Tech

Lyft CEO Says, ‘We’re the Best Uber’

Three years ago, The Lyft was slow. The perpetual also-ran to Uber was in danger of being driven off the road entirely. The founders were in charge, and in March 2023, they hired former Microsoft and Amazon executive David Risher to turn things around. The new CEO expanded its service to other countries, made deals with Waymo and Nvidia, reduced ride cancellations, and paid drivers more. Just this week, Lyft announced that customers in New York will also see taxis among their options. The company now reports a profit—but it’s still in second place in ride-sharing, and its stock has fallen this year. I recently spoke with Risher about Lyft’s prospects, his jaundiced view of Uber, and his plans to manage autonomous vehicles for tech companies or citizens.

STEVEN LEVY: Where are you in your transformational career?

DAVID RISHER: When I came in, we were losing share—Lyft had 26 or 27 percent versus the other guy. We were losing money, $300 million a year. Things were not going well. I went to the Jeff Bezos school, so when I came in, all I focused on was customer service. We spent quarter after quarter adjusting our cost situation, to lower prices. We have raised the prices of the drivers, because if the drivers are not paid enough, they tend to get frustrated and do not provide good service, and then they get off the platform. We started inventing again. So today, we have an advantage. We have the highest level of driver satisfaction we’ve ever had, and our passengers keep coming back. And our share has now reached about 31 points.

However your stock is low.

Our analysts and investors like the fact that we are growing quarter after quarter, but they also see uncertainty in the industry.

Thirty-one percent is a distant second. I saw an article the other day, “Is OpenAI On Its Way To Be Lyft?” The story wasn’t even about sharing a ride! What will it take to never see that article again?

That may be a false premise. We do a billion rides a year in North America. Some guys maybe do two. [Uber doesn’t break out numbers geographically but reports around 14 billion rides a year globally.] That’s 3 billion rides between the two of us. But people take 160 billion rides in their private cars every year. So there is a huge market to grow into.

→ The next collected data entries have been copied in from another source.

/-- R361 to R367: the fabric commands, and the life of a message from its header to its receive report. Where the spec leaves a corner
open, the clauses follow the model's choices of log entries 37 and 38. -/
def Obligations.FabricCommandsAndMessages : Prop :=
  ∀ (s : State) (q id pa ra die src len : Nat) (ws : List Word) (acc : Bool) (tag : BitVec 32) (data : List Byte) (r : Recv)
    (t : List Recv) (x : SendRun) (m : Match) (u : Run) (ps : List (Nat × Nat)),
    let w := s.dev.paramBlock (s.dev.qHome q) (dPblk ws)
    let rx := { s.dev.recvOf q w with serial := (s.dev.fld (.cqSerial q) ⟨47, 0⟩ + 1) % 2 ^ 48 }
    let old := s.dev.physNum pa 8
    let op := bits (wd w 4) 3 0
    let hd : Hdr := ⟨die, src, tag, len, id⟩
    let root := s.dev.rootOf (s.dev.qHome q)
    let hp : TorusPacket := ⟨s.dev.torusId, bits (wd w 1) 45 32, 3, none, s.dev.fabric.nextId⟩
    let leaves := fun (m : TorusPacket) => match s.dev.torusOut m with
      | some p => [Out.torus p.1 p.2 m]
      | none => []
    (s.dev.startable q 0x603 = some ws → Yields (.fbNop q) s (s.dev.started q ws 0)) ∧
    (s.dev.startable q 0x600 = some ws → s.dev.amoCheck root w = .ok (pa, ra) → pa + 8 ≤ stackSize → ra + 8 ≤ stackSize →
      (pa + 8 ≤ ra ∨ ra + 8 ≤ pa) → s.dev.memWf → s.dev.noCopy → s.dev.badWords = [] → s.dev.fabric.atoms = [] →
      Yields (.fbAmo q) s (fun d => s.dev.started q ws 0 d ∧
        Mem.read d.mem pa 8 = bytesOf 8 (atomicNew op old (wd w 1) (wd w 2)) ∧
        (atomicFetches op = true → Mem.read d.mem ra 8 = bytesOf 8 old))) ∧
    (s.dev.startable q 0x601 = some ws → fbRsv w [2 ^ 64 - 1, 0x3FFFFFFFFFFF, 0xFFFFFFFFFFFF] = false →
      (s.dev.torusIn (bits (wd w 1) 45 32) = false → Yields (.fbSend q acc) s (s.dev.started q ws 0x701)) ∧
      (s.dev.torusIn (bits (wd w 1) 45 32) = true → s.dev.fresh q → s.dev.badWords = [] →
        s.dev.vaFault root (wd w 0) (bits (wd w 1) 31 0) false = none →
        (s.dev.torusShut hp = true → Yields (.fbSend q acc) s (fun d => s.dev.started q ws 0 d ∧ d.out = s.dev.out ∧
          hp ∈ d.fabric.waiting)) ∧
        (s.dev.torusShut hp = false → Yields (.fbSend q acc) s (fun d => s.dev.started q ws 0 d ∧ (∃ y ∈ (d.queue q).runs, y.unit = s.dev.fabric.nextId ∧ y.done = acc) ∧
          d.out = s.dev.out ++ [.header (bits (wd w 1) 45 32) (s.dev.qTarget q) (BitVec.ofNat 32 (wd w 2)) (bits (wd w 1) 31 0)
            s.dev.fabric.nextId] ++ leaves hp)))) ∧
    (s.dev.startable q 0x602 = some ws → fbRsv w [2 ^ 64 - 1, 0x13FFFFFFFFFFF, 2 ^ 64 - 1, 2 ^ 64 - 1, 0xFFFF] = false →
      wd w 3 % 16 = 0 → (rx.anysrc = true ∨ s.dev.torusIn rx.src = true) → s.dev.vaFault root rx.addr rx.len true = none → s.dev.badWords = [] →
      s.dev.vaFault root (wd w 3) 16 true = none → s.dev.fabric.recvs.length < 4096 →
      (∀ h ∈ s.dev.fabric.unexp, rx.takes h = false) →
      Yields (.fbRecv q) s (fun d => s.dev.started q ws 0 d ∧ d.fabric.recvs = s.dev.fabric.recvs ++ [rx])) ∧
    (s.dev.fabric.recvs = r :: t → r.takes hd = true → Yields (.messageHeaderArrival die src tag len id) s (fun d =>
      d.fabric.recvs = t ∧ d.fabric.matched = s.dev.fabric.matched ++ [⟨r, hd⟩] ∧ .accepted src id ∈ d.out)) ∧
    ((∀ y ∈ s.dev.fabric.recvs, y.takes hd = false) → Yields (.messageHeaderArrival die src tag len id) s (fun d =>
      if (s.dev.fabric.unexp.filter (fun y => y.die == die)).length < 4096
      then d.fabric.unexp = s.dev.fabric.unexp ++ [hd] ∧ d.out = s.dev.out ++ [.accepted src id]
      else d.fabric.unexp = s.dev.fabric.unexp ∧ d.out = s.dev.out ++ [.nak src id])) ∧
    (s.dev.fabric.sends = [x] → Yields (.sendPayloadDone x.id) s (fun d => d.fabric.sends = [] ∧
      d.sig x.ssig = (s.dev.sig x.ssig + x.sinc) % 2 ^ 32 ∧
      (s.dev.vaPieces x.root x.addr false (x.len / 4096 + 2) x.len = .ok ps → (∀ p ∈ ps, p.1 + p.2 ≤ stackSize) →
        d.out = s.dev.out ++ [.payload x.dst x.id (ps.flatMap (fun p => s.dev.physRead p.1 p.2))]))) ∧
    (s.dev.fabric.matched = [m] → m.hdr.die = die → Yields (.messageReceiveDone die data) s (fun d => d.fabric.matched = [] ∧
      d.sig m.recv.rsig = (s.dev.sig m.recv.rsig + m.recv.rinc) % 2 ^ 32)) ∧
    ((s.dev.queue q).runs = [u] → dRtn u.desc = 0x601 → u.done = false → s.dev.torusShut (s.dev.headerPacket u) = false → Yields (.headerResend q acc) s (fun d =>
      (∃ y, (d.queue q).runs = [y] ∧ y.done = acc) ∧
      d.out = s.dev.out ++ [.header (bits (wd u.params 1) 45 32) (s.dev.qTarget q) (BitVec.ofNat 32 (wd u.params 2))
        (bits (wd u.params 1) 31 0) u.unit] ++ leaves (s.dev.headerPacket u)))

The reason we have gained share over the last few years is because our service is so much better. On average we will take it faster than those guys will. We have reduced driver cancellations. The next category is what we call “Save Money, Check Lyft,” which is based on the basic premise that if you’re a rider and you’re only checking out the other guy, you’re leaving money on the table. If people were checking all the time, we would have more than a 50 percent share. I promise you.

Yesterday my son was on the train, and he needed a ride to the station a few stops down. Uber was $70 and Lyft was $130.

We try to beat them more than we lose, but we have different algorithms, different data. We, religiously, check deeply to make sure that is true.

I often hear from drivers — for both Uber and Lyft — that the companies are taking a big cut. Is that appeal valid?

The short answer is no. Of course in the early days of this industry, there was a lot of sponsorship for drivers, and there are still drivers who remember that or have friends who remember those days. We will never, ever, ever take more than 30 percent after the insurance is issued.